> [ENTRIES PROVIDED]
-- ==== Sys2Proof/Tests/Slice0.lean ====
section
/-!
SUPPORT. Tests. The well-formedness checks on ill-formed commands, the worked examples of the spec, and, for each
statement that has hypotheses, states and operands that meet them, clause by clause.
-/

set_option Elab.async false

namespace Sys2Proof.Tests

open Sys2Proof.Machine

/-! ### States to test on -/

/-- The module once its cold boot is over and the engine complex is ready: every processor runs. -/
def readyHub : Hub :=
  { resetHub with
    ident :=
      { resetIdent with
        complexReady := true, bootDone := true, links := [true, true], fwAlive := List.replicate 6 true }
    fw := { resetFirmware with procs := List.replicate 6 { resetFwProc with st := 1 } }
    sec := { resetSecurity with coldWaits := false } }

def ready : State := ⟨[], readyHub, resetWork⟩

def withHub (f : Hub → Hub) (s : State) : State := { s with hub := f s.hub }
def withWork (f : Work → Work) (s : State) : State := { s with work := f s.work }
def withEngine (f : Engine → Engine) (s : State) : State := withWork (fun w => w.setEngine 0 f) s
def withStream (st : Stream) (s : State) : State := withWork (fun w => w.setStream 0 0 (fun _ => st)) s
def withMem (a : Nat) (bs : List Byte) (s : State) : State := withWork (fun w => { w with mem := memWrite w.mem a bs }) s

/-- Port 3 and the Ethernet port 14 carry traffic. -/
def portsUp (s : State) : State :=
  withWork (fun w => (w.setPort 3 (fun p => { p with st := .up })).setPort 14 (fun p => { p with st := .ethUp })) s
/-- The module has number 5, and module 7 is reached through port 3. -/
def routed (s : State) : State :=
  withWork (fun w => w.setFabric (fun f => { f with routes0 := [(7, 8)] }))
    (withHub (fun h => { h with ident := { h.ident with numberValid := true, number := 5 } }) (portsUp s))
/-- The engine complex is not ready. -/
def complexDown : State := withHub (fun h => { h with ident := { h.ident with complexReady := false } }) ready
/-- Group 5 has this module as its one member; NEXT_SEQ is 9. -/
def groupState (s : State) : State :=
  withMem 0x300000 (leBytes 4 0x1FFFF)
    (withMem (0x200000 + 5 * 128) (leBytes 4 1 ++ leBytes 4 1 ++ leBytes 8 0 ++ leBytes 8 0x300000 ++ leBytes 8 0x1FFFF ++ leBytes 4 9)
      (withWork (fun w => w.setFabric (fun f => { f with gazBase := 0x200000 })) s))

/-- A test of the next state. -/
def gives (o : Out) (f : State → Bool) : Bool :=
  match o with
  | .next t => f t
  | _ => false

/-- A test of what a check or a read answers. -/
def okAnd {ε α : Type} (x : Except ε α) (f : α → Bool) : Bool :=
  match x with
  | .ok a => f a
  | .error _ => false

def okB {ε α : Type} (x : Except ε α) : Bool := okAnd x (fun _ => true)

def errIs {α : Type} (x : Except (Code × Nat) α) (c : Code) : Bool :=
  match x with
  | .ok _ => false
  | .error e => e.1 == c

/-! ### Well-formed commands: each check refuses a term that breaks it -/

theorem test_wf_engine : (Instr.setGenApply 72).wf = false ∧ (Instr.setGenApply 71).wf = true := by decide
theorem test_wf_stream : (Instr.nop 0 4).wf = false ∧ (Instr.nop 72 0).wf = false ∧ (Instr.nop 71 3).wf = true := by decide
theorem test_wf_sixteen : (Instr.cqDoorbell 16 0).wf = false ∧ (Instr.cqDoorbell 15 0).wf = true := by decide
theorem test_wf_proc : (Instr.fwRestartComplete 6).wf = false ∧ (Instr.fwRestartComplete 5).wf = true := by decide
theorem test_wf_agent : (Instr.readShared 80 0).wf = false ∧ (Instr.readShared 79 0).wf = true := by decide
theorem test_wf_class : (Instr.ackTimer 0 4).wf = false ∧ (Instr.ackTimer 0 3).wf = true := by decide
theorem test_wf_consumer :
    (Instr.sealReread (.engineQueue 0 4)).wf = false ∧ (Instr.sealReread (.collectiveQueue 16)).wf = false ∧
      (Instr.sealReread (.mailbox 16)).wf = false ∧ (Instr.sealReread (.mailbox 15)).wf = true := by decide
theorem test_wf_error_consumer :
    (Instr.memoryParityError (.tileElem 0 1 256 0) 0 false).wf = false ∧
      (Instr.memoryParityError (.tileElem 0 1 0 512) 0 false).wf = false ∧
      (Instr.memoryParityError (.updateUnit 24) 0 false).wf = false ∧
      (Instr.memoryParityError (.core 8) 0 false).wf = false ∧
      (Instr.memoryParityError (.dirtyLine 80) 0 false).wf = false := by decide
theorem test_wf_signal : (Instr.signalArrival (.engineOp 72 1)).wf = false := by decide
/-- Lane 2 of P13 lies in F6, at positions 7 and 10 (19 R547's example). -/
theorem test_lane_fibres : laneFibres 13 2 = (6, 7, 10) := by decide
theorem test_wf_link : (Instr.hostLinkFailure 2).wf = false := by decide
theorem test_wf_rail : (Instr.railWindowTrip 8 0).wf = false := by decide
theorem test_wf_temps : (Instr.tempSample [1, 2]).wf = false := by decide
theorem test_wf_record : (Instr.logRecord ⟨0, 0, 0, 0, 0, []⟩).wf = false ∧ (Instr.logRecord ⟨12, 0, 0, 0, 0, []⟩).wf = false := by
  decide
theorem test_wf_alarm : (Instr.alarm ⟨1, 0, 0, 0, 0, []⟩ []).wf = false := by decide
theorem test_wf_ring : (Instr.logRingWrite 12).wf = false := by decide
theorem test_wf_ring_stop : (Instr.ringParityFailure ⟨0, 104⟩).wf = false ∧ (Instr.ringParityFailure ⟨0, 103⟩).wf = true := by
  decide
theorem test_wf_group : (Instr.groupControl 0 0 0 0 [5] 1).wf = false ∧ (Instr.groupControl 0 0 0 0 [5] 0).wf = true := by
  decide
theorem test_wf_width : (Instr.registerWrite 0 2 0).wf = false := by decide
theorem test_wf_eth : (Instr.ethFrame 13 ⟨true, false, 0, 0, 0, []⟩).wf = false := by decide

/-! ### The block -/

theorem wit_step_empty : ready.pending = [] ∧ clockRuns (withHub (fun h => { h with safety := { h.safety with refFail := true } }) ready).hub
    ready.work 16 = false := by decide +kernel
theorem wit_command_queue : ∃ t, exec (.nop 0 0) { ready with pending := [.wake] } = .next t ∧ t.pending = [.wake] := ⟨_, rfl, rfl⟩
theorem wit_work_command : workCommand (.nop 0 0) = true ∧ ∃ t, exec (.nop 0 0) ready = .next t := ⟨rfl, _, rfl⟩

/-! ### Rings -/

/-- A ring of 64 slots at 0x10000, not read yet. -/
def ringStream : Stream := { resetStream with enable := true, log2 := 6, base := 0x10000 }

def sealedDesc : Desc := ⟨0x0E01, List.replicate 56 0, 0⟩

def sealedRing : State := withMem 0x10000 (sealDesc 0x0E01 [] 0) (withStream ringStream ready)

theorem wit_doorbell_absent : present readyHub 72 = false := by decide
theorem wit_doorbell_off : present ready.hub 0 = true ∧ (ready.work.stream 0 0).enable = false := by decide +kernel
theorem wit_doorbell :
    (sealedRing.work.engine 0).xl.enable = false ∧ 0 < sealedRing.work.engines.length ∧
      (sealedRing.work.engine 0).streams[0]? = some ringStream ∧ (sealedRing.work.engine 0).stopped = false ∧
      working sealedRing.hub (sealedRing.work.setEngine 0 (fun en => { en with selfParked := false })) 0 = true ∧
      okAnd (engineRead sealedRing.hub sealedRing.work 0 (slotAddr 0x10000 6 0) 64)
        (fun b => judgeSlot 0 b == .sealed sealedDesc) = true := by decide +kernel
theorem wit_reread_engine :
    let s := withStream { ringStream with rereads := 1 } sealedRing
    (s.work.engine 0).streams[0]? = some { ringStream with rereads := 1 } ∧ working s.hub s.work 0 = true ∧
      okAnd (engineRead s.hub s.work 0 (slotAddr 0x10000 6 0) 64) (fun b => judgeSlot 0 b == .sealed sealedDesc) = true := by
  decide +kernel
theorem wit_reread_engine_unsealed :
    let s := withStream { ringStream with rereads := 62 } ready
    (s.work.engine 0).streams[0]? = some { ringStream with rereads := 62 } ∧ working s.hub s.work 0 = true ∧
      okAnd (engineRead s.hub s.work 0 (slotAddr 0x10000 6 5) 64) (fun b => judgeSlot 5 b == .unsealed) = true := by
  decide +kernel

> [WORK TO COMPLETE]
Copy all lines of the listing above that contain the string "Type".

> [RESPONSE]
def okAnd {ε α : Type} (x : Except ε α) (f : α → Bool) : Bool :=
def okB {ε α : Type} (x : Except ε α) : Bool := okAnd x (fun _ => true)
def errIs {α : Type} (x : Except (Code × Nat) α) (c : Code) : Bool :=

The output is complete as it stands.